»»

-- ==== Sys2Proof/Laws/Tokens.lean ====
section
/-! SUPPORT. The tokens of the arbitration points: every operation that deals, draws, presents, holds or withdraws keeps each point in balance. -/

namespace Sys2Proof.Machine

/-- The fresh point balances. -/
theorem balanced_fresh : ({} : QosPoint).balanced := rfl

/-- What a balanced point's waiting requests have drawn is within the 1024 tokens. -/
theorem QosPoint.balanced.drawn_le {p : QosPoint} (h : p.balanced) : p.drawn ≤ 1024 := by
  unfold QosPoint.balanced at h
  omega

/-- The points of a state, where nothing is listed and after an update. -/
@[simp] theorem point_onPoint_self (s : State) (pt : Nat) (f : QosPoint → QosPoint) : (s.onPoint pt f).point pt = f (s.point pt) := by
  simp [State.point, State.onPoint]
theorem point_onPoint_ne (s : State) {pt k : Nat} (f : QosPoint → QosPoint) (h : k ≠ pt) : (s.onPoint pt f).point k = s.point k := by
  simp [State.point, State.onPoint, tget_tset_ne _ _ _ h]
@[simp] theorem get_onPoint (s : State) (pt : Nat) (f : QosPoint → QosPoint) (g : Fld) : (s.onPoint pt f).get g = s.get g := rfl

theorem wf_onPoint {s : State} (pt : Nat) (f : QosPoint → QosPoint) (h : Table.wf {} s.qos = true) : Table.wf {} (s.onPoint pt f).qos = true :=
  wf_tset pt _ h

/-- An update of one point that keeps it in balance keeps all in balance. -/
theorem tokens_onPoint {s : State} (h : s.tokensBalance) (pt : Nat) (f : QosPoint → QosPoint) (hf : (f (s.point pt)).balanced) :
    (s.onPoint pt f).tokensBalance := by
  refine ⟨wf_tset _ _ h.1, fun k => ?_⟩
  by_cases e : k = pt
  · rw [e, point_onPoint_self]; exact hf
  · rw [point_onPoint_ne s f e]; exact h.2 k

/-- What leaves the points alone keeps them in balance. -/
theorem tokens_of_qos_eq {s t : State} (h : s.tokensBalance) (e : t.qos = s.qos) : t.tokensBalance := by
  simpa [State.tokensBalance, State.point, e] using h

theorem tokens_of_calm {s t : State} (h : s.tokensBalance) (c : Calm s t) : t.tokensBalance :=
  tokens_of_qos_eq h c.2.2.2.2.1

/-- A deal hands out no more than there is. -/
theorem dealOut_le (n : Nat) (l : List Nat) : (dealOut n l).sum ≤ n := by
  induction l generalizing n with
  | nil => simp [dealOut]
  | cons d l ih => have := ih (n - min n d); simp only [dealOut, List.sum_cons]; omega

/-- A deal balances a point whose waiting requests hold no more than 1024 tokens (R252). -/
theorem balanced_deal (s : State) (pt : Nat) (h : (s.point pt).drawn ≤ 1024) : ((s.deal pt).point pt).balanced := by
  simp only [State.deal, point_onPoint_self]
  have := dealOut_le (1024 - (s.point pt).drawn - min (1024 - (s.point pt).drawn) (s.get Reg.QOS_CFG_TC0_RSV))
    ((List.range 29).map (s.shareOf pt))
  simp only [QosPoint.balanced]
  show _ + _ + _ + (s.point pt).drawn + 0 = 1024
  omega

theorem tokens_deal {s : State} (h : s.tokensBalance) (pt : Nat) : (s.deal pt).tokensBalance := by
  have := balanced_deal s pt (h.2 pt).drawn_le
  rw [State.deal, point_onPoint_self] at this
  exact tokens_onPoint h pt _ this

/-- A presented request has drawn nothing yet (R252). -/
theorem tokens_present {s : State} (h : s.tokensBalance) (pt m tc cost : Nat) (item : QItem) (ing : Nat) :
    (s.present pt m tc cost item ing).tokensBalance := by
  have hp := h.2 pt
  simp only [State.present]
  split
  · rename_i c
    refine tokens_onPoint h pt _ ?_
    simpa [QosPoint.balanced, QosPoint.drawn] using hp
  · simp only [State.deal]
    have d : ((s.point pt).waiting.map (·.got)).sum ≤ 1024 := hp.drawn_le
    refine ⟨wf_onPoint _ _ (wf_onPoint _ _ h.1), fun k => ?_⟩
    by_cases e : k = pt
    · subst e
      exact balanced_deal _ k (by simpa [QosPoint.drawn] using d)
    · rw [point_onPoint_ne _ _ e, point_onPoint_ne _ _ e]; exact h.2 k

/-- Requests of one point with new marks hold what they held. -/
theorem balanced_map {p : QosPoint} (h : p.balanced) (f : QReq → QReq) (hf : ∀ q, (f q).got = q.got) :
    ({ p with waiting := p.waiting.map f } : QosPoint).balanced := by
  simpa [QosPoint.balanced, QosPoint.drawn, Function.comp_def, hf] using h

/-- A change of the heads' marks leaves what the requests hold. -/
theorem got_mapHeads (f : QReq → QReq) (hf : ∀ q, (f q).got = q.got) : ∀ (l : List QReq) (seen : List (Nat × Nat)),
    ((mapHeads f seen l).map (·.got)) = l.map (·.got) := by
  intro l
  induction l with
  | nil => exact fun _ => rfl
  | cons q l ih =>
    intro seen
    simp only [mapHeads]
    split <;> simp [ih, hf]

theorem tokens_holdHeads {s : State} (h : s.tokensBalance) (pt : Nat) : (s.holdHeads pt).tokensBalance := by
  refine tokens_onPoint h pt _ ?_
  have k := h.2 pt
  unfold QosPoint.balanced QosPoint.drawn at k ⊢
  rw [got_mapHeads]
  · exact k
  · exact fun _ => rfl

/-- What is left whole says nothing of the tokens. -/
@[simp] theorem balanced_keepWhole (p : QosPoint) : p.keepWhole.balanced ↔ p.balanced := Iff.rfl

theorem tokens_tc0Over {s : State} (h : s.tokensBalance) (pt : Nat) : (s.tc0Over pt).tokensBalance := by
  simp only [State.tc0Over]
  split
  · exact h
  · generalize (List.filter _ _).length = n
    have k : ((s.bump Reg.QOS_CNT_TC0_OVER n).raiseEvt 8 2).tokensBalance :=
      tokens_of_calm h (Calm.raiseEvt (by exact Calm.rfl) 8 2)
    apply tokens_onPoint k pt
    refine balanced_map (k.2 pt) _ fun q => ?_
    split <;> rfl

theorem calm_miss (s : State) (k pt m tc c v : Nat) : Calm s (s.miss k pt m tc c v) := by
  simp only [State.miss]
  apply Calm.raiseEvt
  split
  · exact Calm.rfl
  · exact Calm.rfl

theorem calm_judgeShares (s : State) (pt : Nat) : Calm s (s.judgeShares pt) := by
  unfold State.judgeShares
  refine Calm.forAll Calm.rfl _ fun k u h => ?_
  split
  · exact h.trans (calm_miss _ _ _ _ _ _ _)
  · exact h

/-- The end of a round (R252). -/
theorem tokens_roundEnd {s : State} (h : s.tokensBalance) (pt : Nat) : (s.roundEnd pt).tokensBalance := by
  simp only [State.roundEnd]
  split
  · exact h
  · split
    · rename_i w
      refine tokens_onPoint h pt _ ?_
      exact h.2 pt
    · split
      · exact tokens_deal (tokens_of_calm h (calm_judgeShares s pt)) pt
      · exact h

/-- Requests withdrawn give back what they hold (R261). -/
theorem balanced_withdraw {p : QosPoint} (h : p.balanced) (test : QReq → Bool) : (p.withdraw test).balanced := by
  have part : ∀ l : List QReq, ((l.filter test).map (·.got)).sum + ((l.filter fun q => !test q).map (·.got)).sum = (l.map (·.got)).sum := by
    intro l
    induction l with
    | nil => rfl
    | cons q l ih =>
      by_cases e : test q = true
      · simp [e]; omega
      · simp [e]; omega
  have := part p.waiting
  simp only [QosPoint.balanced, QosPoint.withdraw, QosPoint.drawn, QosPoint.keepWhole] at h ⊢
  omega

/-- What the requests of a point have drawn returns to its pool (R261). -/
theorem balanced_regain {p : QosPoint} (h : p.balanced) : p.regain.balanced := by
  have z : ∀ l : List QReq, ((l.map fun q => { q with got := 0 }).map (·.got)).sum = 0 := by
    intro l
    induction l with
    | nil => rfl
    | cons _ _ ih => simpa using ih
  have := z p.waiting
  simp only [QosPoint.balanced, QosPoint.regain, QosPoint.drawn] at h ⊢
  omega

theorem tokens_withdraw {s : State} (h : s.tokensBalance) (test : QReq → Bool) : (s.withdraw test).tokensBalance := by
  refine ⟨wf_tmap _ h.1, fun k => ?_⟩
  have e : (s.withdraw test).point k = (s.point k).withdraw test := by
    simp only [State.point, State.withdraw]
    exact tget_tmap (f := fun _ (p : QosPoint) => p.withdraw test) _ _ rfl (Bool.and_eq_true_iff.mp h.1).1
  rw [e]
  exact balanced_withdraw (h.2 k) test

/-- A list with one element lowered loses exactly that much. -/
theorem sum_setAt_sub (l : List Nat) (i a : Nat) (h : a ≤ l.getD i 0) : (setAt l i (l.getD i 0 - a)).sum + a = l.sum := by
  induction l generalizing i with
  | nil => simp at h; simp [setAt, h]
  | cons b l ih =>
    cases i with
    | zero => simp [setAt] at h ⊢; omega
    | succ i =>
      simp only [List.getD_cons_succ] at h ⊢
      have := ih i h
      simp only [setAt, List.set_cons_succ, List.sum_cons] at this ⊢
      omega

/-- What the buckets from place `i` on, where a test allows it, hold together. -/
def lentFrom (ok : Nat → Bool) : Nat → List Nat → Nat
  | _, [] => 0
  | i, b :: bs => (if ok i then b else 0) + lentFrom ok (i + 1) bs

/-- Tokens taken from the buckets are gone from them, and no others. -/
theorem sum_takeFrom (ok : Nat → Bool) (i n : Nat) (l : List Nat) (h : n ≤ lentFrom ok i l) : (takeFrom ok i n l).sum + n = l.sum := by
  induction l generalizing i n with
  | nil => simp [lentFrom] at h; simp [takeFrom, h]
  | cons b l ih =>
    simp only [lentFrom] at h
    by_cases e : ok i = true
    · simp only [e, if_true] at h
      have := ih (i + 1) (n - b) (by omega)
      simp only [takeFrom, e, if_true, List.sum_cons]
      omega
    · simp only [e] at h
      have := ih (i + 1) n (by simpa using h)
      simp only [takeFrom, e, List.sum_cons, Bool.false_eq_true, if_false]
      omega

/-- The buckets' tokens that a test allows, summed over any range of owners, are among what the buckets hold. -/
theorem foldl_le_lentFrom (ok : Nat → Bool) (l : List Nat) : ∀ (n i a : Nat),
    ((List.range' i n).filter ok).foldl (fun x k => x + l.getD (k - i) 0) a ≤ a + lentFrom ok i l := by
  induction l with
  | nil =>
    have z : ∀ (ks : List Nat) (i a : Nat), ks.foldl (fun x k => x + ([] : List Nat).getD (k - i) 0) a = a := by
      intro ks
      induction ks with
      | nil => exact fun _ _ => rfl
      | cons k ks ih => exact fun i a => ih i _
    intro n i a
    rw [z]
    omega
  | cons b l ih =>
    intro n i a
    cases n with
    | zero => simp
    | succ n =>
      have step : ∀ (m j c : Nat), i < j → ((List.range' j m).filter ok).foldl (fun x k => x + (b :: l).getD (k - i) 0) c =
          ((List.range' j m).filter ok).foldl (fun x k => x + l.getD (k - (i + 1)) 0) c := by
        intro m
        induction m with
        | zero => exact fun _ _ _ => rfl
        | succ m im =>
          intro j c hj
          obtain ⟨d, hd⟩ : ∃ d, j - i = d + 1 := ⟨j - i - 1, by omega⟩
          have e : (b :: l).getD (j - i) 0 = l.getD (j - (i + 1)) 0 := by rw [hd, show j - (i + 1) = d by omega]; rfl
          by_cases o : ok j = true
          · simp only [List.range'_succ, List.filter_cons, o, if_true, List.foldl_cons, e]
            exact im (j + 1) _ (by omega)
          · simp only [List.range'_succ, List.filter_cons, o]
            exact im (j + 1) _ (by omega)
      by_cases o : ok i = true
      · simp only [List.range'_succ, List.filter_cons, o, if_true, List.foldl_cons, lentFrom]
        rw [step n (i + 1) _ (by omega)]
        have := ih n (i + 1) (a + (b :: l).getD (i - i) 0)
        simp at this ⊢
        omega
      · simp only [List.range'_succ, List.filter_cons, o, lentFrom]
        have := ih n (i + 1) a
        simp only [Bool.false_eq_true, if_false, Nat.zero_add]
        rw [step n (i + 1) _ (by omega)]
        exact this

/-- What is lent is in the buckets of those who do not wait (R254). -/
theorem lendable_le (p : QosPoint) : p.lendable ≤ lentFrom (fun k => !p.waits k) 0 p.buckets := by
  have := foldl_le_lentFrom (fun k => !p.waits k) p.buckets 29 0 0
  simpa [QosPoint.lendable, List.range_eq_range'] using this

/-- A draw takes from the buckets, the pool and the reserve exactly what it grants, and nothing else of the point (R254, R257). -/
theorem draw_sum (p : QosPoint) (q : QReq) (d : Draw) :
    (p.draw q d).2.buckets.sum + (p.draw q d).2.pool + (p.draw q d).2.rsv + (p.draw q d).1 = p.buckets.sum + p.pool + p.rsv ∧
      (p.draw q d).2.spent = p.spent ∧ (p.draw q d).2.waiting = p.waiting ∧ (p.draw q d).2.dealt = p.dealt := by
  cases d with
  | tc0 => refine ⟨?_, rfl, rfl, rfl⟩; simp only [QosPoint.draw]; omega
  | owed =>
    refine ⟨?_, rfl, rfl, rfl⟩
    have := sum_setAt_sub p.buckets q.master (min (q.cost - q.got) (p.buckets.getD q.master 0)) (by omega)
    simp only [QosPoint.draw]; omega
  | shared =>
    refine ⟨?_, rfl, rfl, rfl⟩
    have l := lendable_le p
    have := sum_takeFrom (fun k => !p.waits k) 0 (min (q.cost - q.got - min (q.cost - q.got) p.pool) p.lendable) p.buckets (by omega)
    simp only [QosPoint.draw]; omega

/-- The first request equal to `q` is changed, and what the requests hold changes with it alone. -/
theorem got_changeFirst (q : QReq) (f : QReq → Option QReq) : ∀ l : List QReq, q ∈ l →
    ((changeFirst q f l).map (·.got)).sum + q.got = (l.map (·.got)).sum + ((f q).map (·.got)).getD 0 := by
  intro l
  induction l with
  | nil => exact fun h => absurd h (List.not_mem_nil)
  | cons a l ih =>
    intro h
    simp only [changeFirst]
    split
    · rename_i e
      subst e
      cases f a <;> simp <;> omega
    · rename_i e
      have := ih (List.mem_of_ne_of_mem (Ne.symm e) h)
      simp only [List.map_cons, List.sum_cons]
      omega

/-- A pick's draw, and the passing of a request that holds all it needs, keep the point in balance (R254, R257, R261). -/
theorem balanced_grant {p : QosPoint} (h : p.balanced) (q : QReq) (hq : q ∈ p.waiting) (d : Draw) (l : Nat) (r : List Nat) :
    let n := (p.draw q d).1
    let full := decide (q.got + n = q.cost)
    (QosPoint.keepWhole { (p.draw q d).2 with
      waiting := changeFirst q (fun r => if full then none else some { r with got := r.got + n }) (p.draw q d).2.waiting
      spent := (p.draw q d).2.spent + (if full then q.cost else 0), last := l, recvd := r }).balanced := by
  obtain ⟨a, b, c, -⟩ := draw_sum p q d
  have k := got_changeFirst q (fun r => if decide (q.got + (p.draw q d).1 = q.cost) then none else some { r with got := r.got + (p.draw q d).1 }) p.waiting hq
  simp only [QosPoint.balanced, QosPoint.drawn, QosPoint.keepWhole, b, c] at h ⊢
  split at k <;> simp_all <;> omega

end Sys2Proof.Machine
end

««
»»

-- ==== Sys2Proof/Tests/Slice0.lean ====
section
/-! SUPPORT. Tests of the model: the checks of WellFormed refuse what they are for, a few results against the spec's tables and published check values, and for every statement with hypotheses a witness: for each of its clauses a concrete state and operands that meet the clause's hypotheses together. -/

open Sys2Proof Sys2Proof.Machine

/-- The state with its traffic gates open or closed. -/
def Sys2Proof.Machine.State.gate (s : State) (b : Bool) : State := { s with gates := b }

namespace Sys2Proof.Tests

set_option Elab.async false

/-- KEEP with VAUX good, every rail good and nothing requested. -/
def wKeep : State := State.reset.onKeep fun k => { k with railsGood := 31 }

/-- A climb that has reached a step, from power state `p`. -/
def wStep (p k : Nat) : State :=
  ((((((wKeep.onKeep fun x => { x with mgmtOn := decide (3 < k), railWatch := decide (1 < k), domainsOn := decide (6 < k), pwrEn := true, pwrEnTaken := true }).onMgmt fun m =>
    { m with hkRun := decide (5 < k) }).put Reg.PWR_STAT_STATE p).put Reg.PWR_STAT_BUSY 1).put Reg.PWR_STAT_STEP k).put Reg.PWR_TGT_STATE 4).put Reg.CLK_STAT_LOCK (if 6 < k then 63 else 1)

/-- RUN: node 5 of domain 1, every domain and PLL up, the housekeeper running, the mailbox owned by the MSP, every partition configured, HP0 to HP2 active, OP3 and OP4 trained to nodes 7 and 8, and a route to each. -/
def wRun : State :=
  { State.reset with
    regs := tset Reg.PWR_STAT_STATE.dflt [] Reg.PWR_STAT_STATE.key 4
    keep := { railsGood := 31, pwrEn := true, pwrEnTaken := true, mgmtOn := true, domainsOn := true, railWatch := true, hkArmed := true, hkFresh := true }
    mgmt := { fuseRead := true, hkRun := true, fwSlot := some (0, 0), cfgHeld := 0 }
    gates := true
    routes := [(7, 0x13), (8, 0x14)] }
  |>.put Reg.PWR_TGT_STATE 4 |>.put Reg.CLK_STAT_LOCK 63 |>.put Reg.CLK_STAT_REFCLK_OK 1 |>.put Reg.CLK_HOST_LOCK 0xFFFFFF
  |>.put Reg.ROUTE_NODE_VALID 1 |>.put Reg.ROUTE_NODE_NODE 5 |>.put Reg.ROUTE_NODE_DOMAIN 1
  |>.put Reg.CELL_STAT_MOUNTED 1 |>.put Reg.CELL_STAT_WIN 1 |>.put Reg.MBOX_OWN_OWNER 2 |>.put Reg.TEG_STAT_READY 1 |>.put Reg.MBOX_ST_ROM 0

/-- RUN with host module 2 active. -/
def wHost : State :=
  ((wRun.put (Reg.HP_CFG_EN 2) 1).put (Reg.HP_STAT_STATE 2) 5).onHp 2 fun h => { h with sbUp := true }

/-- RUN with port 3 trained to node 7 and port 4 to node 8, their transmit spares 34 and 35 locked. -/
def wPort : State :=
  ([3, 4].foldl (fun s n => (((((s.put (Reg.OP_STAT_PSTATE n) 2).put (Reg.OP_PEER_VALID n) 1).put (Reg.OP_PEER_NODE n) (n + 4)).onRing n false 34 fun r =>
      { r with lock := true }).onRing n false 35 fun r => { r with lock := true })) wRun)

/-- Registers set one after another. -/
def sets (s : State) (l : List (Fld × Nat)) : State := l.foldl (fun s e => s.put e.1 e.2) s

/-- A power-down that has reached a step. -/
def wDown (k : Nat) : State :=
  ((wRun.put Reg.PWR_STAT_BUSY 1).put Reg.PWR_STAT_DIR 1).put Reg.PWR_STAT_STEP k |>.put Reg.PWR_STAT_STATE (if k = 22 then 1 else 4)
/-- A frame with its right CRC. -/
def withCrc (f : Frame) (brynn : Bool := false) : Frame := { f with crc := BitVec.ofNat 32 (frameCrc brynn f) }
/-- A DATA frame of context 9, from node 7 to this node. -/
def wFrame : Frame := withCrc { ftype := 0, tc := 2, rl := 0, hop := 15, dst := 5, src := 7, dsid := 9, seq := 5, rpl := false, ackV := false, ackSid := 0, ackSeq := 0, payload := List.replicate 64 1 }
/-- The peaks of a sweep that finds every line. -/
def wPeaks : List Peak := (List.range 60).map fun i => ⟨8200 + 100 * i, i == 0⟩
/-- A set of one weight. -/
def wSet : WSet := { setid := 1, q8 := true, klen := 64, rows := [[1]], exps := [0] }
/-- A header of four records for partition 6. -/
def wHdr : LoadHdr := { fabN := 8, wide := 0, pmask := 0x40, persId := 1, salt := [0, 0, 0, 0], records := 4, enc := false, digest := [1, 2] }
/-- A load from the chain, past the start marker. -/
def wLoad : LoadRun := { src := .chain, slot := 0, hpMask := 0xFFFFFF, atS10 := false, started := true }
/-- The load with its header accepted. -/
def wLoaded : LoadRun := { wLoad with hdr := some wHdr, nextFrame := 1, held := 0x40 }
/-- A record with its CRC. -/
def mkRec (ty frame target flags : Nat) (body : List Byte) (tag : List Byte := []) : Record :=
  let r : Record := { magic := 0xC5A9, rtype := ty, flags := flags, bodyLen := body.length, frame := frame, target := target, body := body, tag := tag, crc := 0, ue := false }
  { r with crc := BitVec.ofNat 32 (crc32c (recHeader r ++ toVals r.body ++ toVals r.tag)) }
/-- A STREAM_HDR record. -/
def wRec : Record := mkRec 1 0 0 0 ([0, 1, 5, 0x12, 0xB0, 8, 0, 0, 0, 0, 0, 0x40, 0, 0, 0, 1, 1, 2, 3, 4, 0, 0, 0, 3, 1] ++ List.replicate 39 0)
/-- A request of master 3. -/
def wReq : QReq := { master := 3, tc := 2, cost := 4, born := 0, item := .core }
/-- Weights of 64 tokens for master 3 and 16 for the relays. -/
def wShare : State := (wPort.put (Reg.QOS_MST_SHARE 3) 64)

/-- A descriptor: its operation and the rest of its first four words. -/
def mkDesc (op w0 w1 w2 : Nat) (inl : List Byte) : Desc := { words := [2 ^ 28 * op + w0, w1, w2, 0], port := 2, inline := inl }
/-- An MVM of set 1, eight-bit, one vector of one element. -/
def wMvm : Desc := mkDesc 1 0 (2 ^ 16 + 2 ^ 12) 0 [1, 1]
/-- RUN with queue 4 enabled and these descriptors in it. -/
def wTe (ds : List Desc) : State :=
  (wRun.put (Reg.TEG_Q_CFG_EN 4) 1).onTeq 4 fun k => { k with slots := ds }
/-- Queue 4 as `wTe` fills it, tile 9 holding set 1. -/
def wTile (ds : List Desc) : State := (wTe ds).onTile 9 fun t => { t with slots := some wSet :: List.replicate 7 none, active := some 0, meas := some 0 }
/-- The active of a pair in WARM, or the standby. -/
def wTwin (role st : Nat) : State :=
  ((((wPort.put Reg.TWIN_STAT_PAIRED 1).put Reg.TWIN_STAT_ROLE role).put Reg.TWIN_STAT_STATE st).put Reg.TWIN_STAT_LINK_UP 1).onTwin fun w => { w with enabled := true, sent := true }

««
»»

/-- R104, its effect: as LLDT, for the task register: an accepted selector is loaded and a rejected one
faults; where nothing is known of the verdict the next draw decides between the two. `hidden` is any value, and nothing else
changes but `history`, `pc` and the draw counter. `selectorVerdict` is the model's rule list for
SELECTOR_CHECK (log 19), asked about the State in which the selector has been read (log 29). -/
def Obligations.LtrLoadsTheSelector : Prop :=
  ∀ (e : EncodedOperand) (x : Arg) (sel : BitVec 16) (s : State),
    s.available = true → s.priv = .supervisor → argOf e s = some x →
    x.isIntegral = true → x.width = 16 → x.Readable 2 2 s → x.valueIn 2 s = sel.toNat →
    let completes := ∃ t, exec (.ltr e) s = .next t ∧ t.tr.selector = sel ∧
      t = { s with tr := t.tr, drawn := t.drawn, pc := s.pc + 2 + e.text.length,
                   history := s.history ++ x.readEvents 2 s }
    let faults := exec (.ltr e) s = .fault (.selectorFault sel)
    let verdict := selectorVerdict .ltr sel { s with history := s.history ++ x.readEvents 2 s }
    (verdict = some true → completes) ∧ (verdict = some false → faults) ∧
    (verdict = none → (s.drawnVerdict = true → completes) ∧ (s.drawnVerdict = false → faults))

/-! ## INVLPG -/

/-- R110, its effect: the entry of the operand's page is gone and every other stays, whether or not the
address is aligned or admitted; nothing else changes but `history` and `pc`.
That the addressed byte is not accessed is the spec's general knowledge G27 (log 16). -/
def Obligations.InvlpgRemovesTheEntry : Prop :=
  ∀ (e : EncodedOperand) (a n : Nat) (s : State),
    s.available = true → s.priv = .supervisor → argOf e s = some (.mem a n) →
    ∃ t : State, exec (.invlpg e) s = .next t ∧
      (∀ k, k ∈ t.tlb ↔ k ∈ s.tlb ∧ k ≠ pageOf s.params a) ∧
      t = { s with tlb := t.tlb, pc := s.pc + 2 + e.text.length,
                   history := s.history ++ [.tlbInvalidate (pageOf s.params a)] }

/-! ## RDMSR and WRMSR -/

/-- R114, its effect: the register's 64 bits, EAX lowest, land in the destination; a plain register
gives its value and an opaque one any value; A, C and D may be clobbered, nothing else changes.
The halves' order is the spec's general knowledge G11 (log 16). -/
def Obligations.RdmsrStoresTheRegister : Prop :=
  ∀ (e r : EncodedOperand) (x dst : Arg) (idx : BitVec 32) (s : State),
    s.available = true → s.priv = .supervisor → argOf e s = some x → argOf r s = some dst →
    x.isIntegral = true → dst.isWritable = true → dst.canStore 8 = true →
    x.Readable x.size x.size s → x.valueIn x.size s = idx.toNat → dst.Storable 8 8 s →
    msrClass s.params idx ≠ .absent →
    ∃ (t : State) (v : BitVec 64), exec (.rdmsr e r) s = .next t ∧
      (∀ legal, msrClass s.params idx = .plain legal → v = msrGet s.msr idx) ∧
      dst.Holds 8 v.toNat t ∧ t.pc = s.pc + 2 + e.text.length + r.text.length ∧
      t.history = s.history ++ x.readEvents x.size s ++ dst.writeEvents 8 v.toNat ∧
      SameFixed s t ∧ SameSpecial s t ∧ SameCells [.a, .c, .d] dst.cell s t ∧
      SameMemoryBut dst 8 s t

««

=== TASK TO COMPLETE ===
Copy all the lines from the data above that hold the word "chain".

=== THE COMPLETED TASK ===
/-- A load from the chain, past the start marker. -/
def wLoad : LoadRun := { src := .chain, slot := 0, hpMask := 0xFFFFFF, atS10 := false, started := true }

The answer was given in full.